I left his office deflated, punctured, wounded and my self-esteem plummeted.

In such circumstances, I immediately wanted to speak to my mum and dad. I knew that they would offer me comfort, a shoulder to cry on and allow my excuses to soothe those pitiful examination results.

Mum: ‘Well, you obviously didn’t work hard enough. Serves you right.’

Dad: ‘You might as well leave school and come into the business. 4 a.m. starts, mind you.’

These simple responses catapulted me into achieving six Highers the following year.

My parents didn’t let me off the hook. They didn’t phone the school to complain that it was my teachers’ fault. They didn’t request an exceptional circumstances request because I had been unwell during the examination period. They basically said, ‘Suck it up and get on with it.’

I don’t think many of us parents would do that now. I know I try hard to be ‘tough’, but it’s desperately difficult.

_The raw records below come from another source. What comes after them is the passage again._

-- ==== Sys2Proof/Decode.lean ====
section
/-! DEFINITION. Reading and writing request frames (spec/12), and the host's reading of a table word.
No row of spec/opcode_table.json gives bits, so a word spells no command (log 29). -/

namespace Sys2Proof

open Sys2Proof.Machine

/-- The command that a word spells by the table's bits: none, because no row gives bits (log 29). -/
def decodeTableWord (_nbits _w : Nat) : Option Instr := none

/-! ### From a frame to its command (spec/12) -/

/-- A row of a request of two rows, by the code of its direction, action or choice: a code outside the
table stands on the row whose code is 0 (log 2). -/
def byCode (b : Byte) (row0 row1 : RowCode → Instr) : Instr :=
  if b == 0#8 then row0 .named else if b == 1#8 then row1 .named else row0 (.outside b)

/-- The two-byte fields of a body from an offset. -/
def wordsAt (body : List Byte) (start count : Nat) : List Word16 :=
  (List.range count).map (fun i => word16At body (start + 2 * i))

/-- The one-byte fields of a body from an offset. -/
def bytesAt (body : List Byte) (start count : Nat) : List Byte :=
  (List.range count).map (fun i => byteAt body (start + i))

/-- The values of a SET_CYCLE body. -/
def readCycle (b : List Byte) : CycleArgs :=
  { c := word16At b 0, g := word16At b 2, dMin := word16At b 4, m := word16At b 6
    early := word16At b 8, late := word16At b 10 }

/-- The values of a SET_STEPS body. -/
def readSteps (b : List Byte) : StepArgs :=
  { staging := word16At b 0, doors := word16At b 2, push := word16At b 4, reseat := word16At b 6
    forceLimit := word16At b 8, maxAttempts := byteAt b 10 }

/-- The values of a SET_LOOP body. -/
def readLoop (b : List Byte) : LoopArgs :=
  { kp := byteAt b 0, ki := byteAt b 1, slew := word16At b 2, uMin := word16At b 4
    uMax := word16At b 6, chargingPos := word16At b 8, closedBand := byteAt b 10
    idlePos := word16At b 11, holdSetpoint := word16At b 13, sensorHold := byteAt b 15
    valveTolerance := byteAt b 16, valveFaultTime := byteAt b 17 }

/-- The values of a SET_SEAL body. -/
def readSeal (b : List Byte) : SealArgs :=
  { so1 := word16At b 0, so2 := word16At b 2, so3 := word16At b 4, delay := word16At b 6
    step := byteAt b 8, window := word16At b 9, margin := byteAt b 11, retries := byteAt b 12
    base := word16At b 13, limit := byteAt b 15, latchMin := byteAt b 16, latchMax := byteAt b 17
    cleanInterval := byteAt b 18 }

/-- The values of a SET_TRACK body. -/
def readTrack (b : List Byte) : TrackArgs :=
  { length := word16At b 0, blocks := byteAt b 2, bounds := wordsAt b 3 23, x0 := word16At b 49
    pitch := byteAt b 51, wharfW := word16At b 52, towerW := word16At b 54, towerE := word16At b 56
    wharfE := word16At b 58, boundary := byteAt b 60 }

/-- The values of a RESTORE_OVEN body. -/
def readRestore (b : List Byte) : RestoreArgs :=
  { oven := byteAt b 0, state := byteAt b 1, presence := byteAt b 2, chargeEnd := word32At b 3
    sealClass := byteAt b 7, suspectPs := byteAt b 8, suspectCs := byteAt b 9 }

/-- The command that a request of a known kind spells with its body (spec/12). -/
def readRequest (h : Head) (b : List Byte) : Kind → Instr
  | .setBattery => .setBattery h (byteAt b 0)
  | .ovenService =>
    byCode (byteAt b 1) (.ovenServiceOut h (byteAt b 0)) (.ovenServiceIn h (byteAt b 0))
  | .ovenHold => byCode (byteAt b 1) (.ovenHoldSet h (byteAt b 0)) (.ovenHoldRelease h (byteAt b 0))
  | .getOven => .getOven h (byteAt b 0)
  | .setSeries => .setSeries h (byteAt b 0) (bytesAt b 1 10)
  | .setCycle => .setCycle h (readCycle b)
  | .startSchedule => .startSchedule h (word32At b 0)
  | .stopSchedule => .stopSchedule h
  | .holdPushing => .holdPushing h (word32At b 0)
  | .getQueue => .getQueue h (byteAt b 0)
  | .setSteps => .setSteps h (readSteps b)
  | .abortPush => .abortPush h
  | .stickerDecision =>
    byCode (byteAt b 0) (.stickerDecisionRetry h) (.stickerDecisionAbandon h)
  | .retryStep => .retryStep h
  | .getPush => .getPush h
  | .readLog => .readLog h (word32At b 0) (byteAt b 4)
  | .ackLog => .ackLog h (word32At b 0)
  | .setMain => .setMain h (word16At b 0) (word16At b 2) (word16At b 4)
  | .forceMainHold => byCode (byteAt b 0) (.forceMainHoldOff h) (.forceMainHoldOn h)
  | .getMain => .getMain h
  | .setProfile => .setProfile h (byteAt b 0) (wordsAt b 1 17)
  | .commitProfile => .commitProfile h (byteAt b 0)
  | .setLoop => .setLoop h (readLoop b)
  | .valveManual =>
    byCode (byteAt b 1) (fun c => .valveManualSet h (byteAt b 0) c (word16At b 2))
      (fun c => .valveManualRelease h (byteAt b 0) c (word16At b 2))
  | .valveParam =>
    byCode (byteAt b 1) (fun c => .valveParamRead h (byteAt b 0) c (byteAt b 2) (word16At b 3))
      (fun c => .valveParamWrite h (byteAt b 0) c (byteAt b 2) (word16At b 3))
  | .setSeal => .setSeal h (readSeal b)
  | .setTrack => .setTrack h (readTrack b)
  | .setQuench => .setQuench h (byteAt b 0) (word16At b 1)
  | .getTrack => .getTrack h
  | .machineService =>
    byCode (byteAt b 1) (.machineServiceOut h (byteAt b 0)) (.machineServiceIn h (byteAt b 0))
  | .allStop => .allStop h
  | .resume => .resume h
  | .getMachine => .getMachine h (byteAt b 0)
  | .setNotice => .setNotice h (word16At b 0) (word16At b 2) (word24At b 4)
  | .setPermit => .setPermit h (byteAt b 0) (byteAt b 1) (byteAt b 2)
  | .getCauses => .getCauses h
  | .reportLast => .reportLast h
  | .setClock => .setClock h (word32At b 0)
  | .restoreOven => .restoreOven h (readRestore b)
  | .restart => .restart h

/-- The command that a received frame spells: a kind that names no request is an unknown kind
(R182). -/
def readFrame (h : Head) (kind : Byte) (body : List Byte) : Instr :=
  match Kind.ofCode kind with
  | some k => readRequest h body k
  | none => .unknownKind h kind

/-! ### From a command to its frame -/

/-- A two-byte field. -/
def put2 (w : Word16) : List Byte := byte2 w.toNat

/-- A four-byte field. -/
def put4 (w : Word32) : List Byte := byte4 w.toNat

/-- A code of a request of two rows; `named` is the code of the row. -/
def putCode (named : Byte) : RowCode → Byte
  | .named => named
  | .outside b => b

/-- The body of a SET_CYCLE. -/
def putCycle (a : CycleArgs) : List Byte :=
  put2 a.c ++ put2 a.g ++ put2 a.dMin ++ put2 a.m ++ put2 a.early ++ put2 a.late

/-- The body of a SET_STEPS. -/
def putSteps (a : StepArgs) : List Byte :=
  put2 a.staging ++ put2 a.doors ++ put2 a.push ++ put2 a.reseat ++ put2 a.forceLimit
    ++ [a.maxAttempts]

/-- The body of a SET_LOOP. -/
def putLoop (a : LoopArgs) : List Byte :=
  [a.kp, a.ki] ++ put2 a.slew ++ put2 a.uMin ++ put2 a.uMax ++ put2 a.chargingPos ++ [a.closedBand]
    ++ put2 a.idlePos ++ put2 a.holdSetpoint ++ [a.sensorHold, a.valveTolerance, a.valveFaultTime]

/-- The body of a SET_SEAL. -/
def putSeal (a : SealArgs) : List Byte :=
  put2 a.so1 ++ put2 a.so2 ++ put2 a.so3 ++ put2 a.delay ++ [a.step] ++ put2 a.window
    ++ [a.margin, a.retries] ++ put2 a.base ++ [a.limit, a.latchMin, a.latchMax, a.cleanInterval]

/-- The body of a SET_TRACK. -/
def putTrack (a : TrackArgs) : List Byte :=
  put2 a.length ++ [a.blocks] ++ a.bounds.flatMap put2 ++ put2 a.x0 ++ [a.pitch] ++ put2 a.wharfW
    ++ put2 a.towerW ++ put2 a.towerE ++ put2 a.wharfE ++ [a.boundary]

/-- The body of a RESTORE_OVEN. -/
def putRestore (a : RestoreArgs) : List Byte :=
  [a.oven, a.state, a.presence] ++ put4 a.chargeEnd ++ [a.sealClass, a.suspectPs, a.suspectCs]

/-- The body of a SET_NOTICE. -/
def putNoticeArgs (quiet absolute : Word16) (mask : BitVec 24) : List Byte :=
  put2 quiet ++ put2 absolute ++ byte1 (mask.toNat / 65536) ++ byte2 mask.toNat

/-- The kind and body of a request (spec/12); events and unknown kinds are no requests. -/
def writeRequest : Instr → Option (Head × Kind × List Byte)
  | .setBattery h n => some (h, .setBattery, [n])
  | .ovenServiceOut h k c => some (h, .ovenService, [k, putCode 0#8 c])
  | .ovenServiceIn h k c => some (h, .ovenService, [k, putCode 1#8 c])
  | .ovenHoldSet h k c => some (h, .ovenHold, [k, putCode 0#8 c])
  | .ovenHoldRelease h k c => some (h, .ovenHold, [k, putCode 1#8 c])
  | .getOven h k => some (h, .getOven, [k])
  | .setSeries h stride order => some (h, .setSeries, stride :: order)
  | .setCycle h a => some (h, .setCycle, putCycle a)
  | .startSchedule h t => some (h, .startSchedule, put4 t)
  | .stopSchedule h => some (h, .stopSchedule, [])
  | .holdPushing h d => some (h, .holdPushing, put4 d)
  | .getQueue h i => some (h, .getQueue, [i])
  | .setSteps h a => some (h, .setSteps, putSteps a)
  | .abortPush h => some (h, .abortPush, [])
  | .stickerDecisionRetry h c => some (h, .stickerDecision, [putCode 0#8 c])
  | .stickerDecisionAbandon h c => some (h, .stickerDecision, [putCode 1#8 c])
  | .retryStep h => some (h, .retryStep, [])
  | .getPush h => some (h, .getPush, [])
  | .readLog h p c => some (h, .readLog, put4 p ++ [c])
  | .ackLog h p => some (h, .ackLog, put4 p)
  | .setMain h hi lo t => some (h, .setMain, put2 hi ++ put2 lo ++ put2 t)
  | .forceMainHoldOn h c => some (h, .forceMainHold, [putCode 1#8 c])
  | .forceMainHoldOff h c => some (h, .forceMainHold, [putCode 0#8 c])
  | .getMain h => some (h, .getMain, [])
  | .setProfile h i ps => some (h, .setProfile, i :: ps.flatMap put2)
  | .commitProfile h i => some (h, .commitProfile, [i])
  | .setLoop h a => some (h, .setLoop, putLoop a)
  | .valveManualSet h k c x => some (h, .valveManual, [k, putCode 0#8 c] ++ put2 x)
  | .valveManualRelease h k c x => some (h, .valveManual, [k, putCode 1#8 c] ++ put2 x)
  | .valveParamRead h k c p v => some (h, .valveParam, [k, putCode 0#8 c, p] ++ put2 v)
  | .valveParamWrite h k c p v => some (h, .valveParam, [k, putCode 1#8 c, p] ++ put2 v)
  | .setSeal h a => some (h, .setSeal, putSeal a)
  | .setTrack h a => some (h, .setTrack, putTrack a)
  | .setQuench h q d => some (h, .setQuench, q :: put2 d)
  | .getTrack h => some (h, .getTrack, [])
  | .machineServiceOut h m c => some (h, .machineService, [m, putCode 0#8 c])
  | .machineServiceIn h m c => some (h, .machineService, [m, putCode 1#8 c])
  | .allStop h => some (h, .allStop, [])
  | .resume h => some (h, .resume, [])
  | .getMachine h m => some (h, .getMachine, [m])
  | .setNotice h q a m => some (h, .setNotice, putNoticeArgs q a m)
  | .setPermit h p k a => some (h, .setPermit, [p, k, a])
  | .getCauses h => some (h, .getCauses, [])
  | .reportLast h => some (h, .reportLast, [])
  | .setClock h t => some (h, .setClock, put4 t)
  | .restoreOven h a => some (h, .restoreOven, putRestore a)
  | .restart h => some (h, .restart, [])
  | .coldStart | .batteryClockTick | .unknownKind _ _ | .badCrc _ | .lengthAbove250 _
  | .brokenFrame _ | .frameSent _ | .quietTimerExpiry _ | .absoluteTimerExpiry _ | .machinePoll _
  | .machineReply _ _ | .missedReply _ | .broadcastStopRepeat | .offtakeExchange _
  | .offtakeReport _ _ | .offtakeReportMissing _ | .mainExchange | .mainReport _ _ | .mainSilence
  | .towerExchange _ | .towerReport _ _ | .towerReportMissing _ | .entryDue _ | .entryReady _
  | .entryLate _ | .holdEnd | .stepTimerExpiry _ | .settleExpiry _ | .nextProvingTime _
  | .windowEnd _ | .provingDeadline _ | .drainExpiry _ | .valveParamTimeout
  | .startMarkReceived _ _ => none

/-- The bytes of a request frame after its start mark: length, sequence, kind, body, CRC (R179). -/
def frameOf (seq kind : Byte) (body : List Byte) : List Byte :=
  let inner := byte1 body.length ++ [seq, kind] ++ body
  inner ++ byte2 (crc inner).toNat

end Sys2Proof
end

As a society, we have all fallen into the trap of ‘comfort’. And now, we are paying the price. And it’s not just children. Adults themselves are becoming ever more plagued by anxiety, stress, obesity, chronic fatigue or pain and a myriad of other debilitating effects, borne from the fact that we all live in an increasingly sheltered, safe, over indulged, clinical environment and it’s killing us.

It’s a hard message to hear but, for once, I think I’m right. Actually, I think I’ve nailed it. We’re too soft, we’re too forgiving, we’re too quick to apportion blame elsewhere. We need to back off, allow kids to fail, allow kids to build up resilience, allow kids to understand that life isn’t always easy. If we don’t, we’ll end up with adults that cannot cope with adversity, who require support when facing any obstacle that comes in their way and they will fail to succeed. And it will be our fault.

I’m not suggesting no love. I’m suggesting grown-up, common sense, thinking ahead to the future, love. That’s what my parents gave me and thank God they did.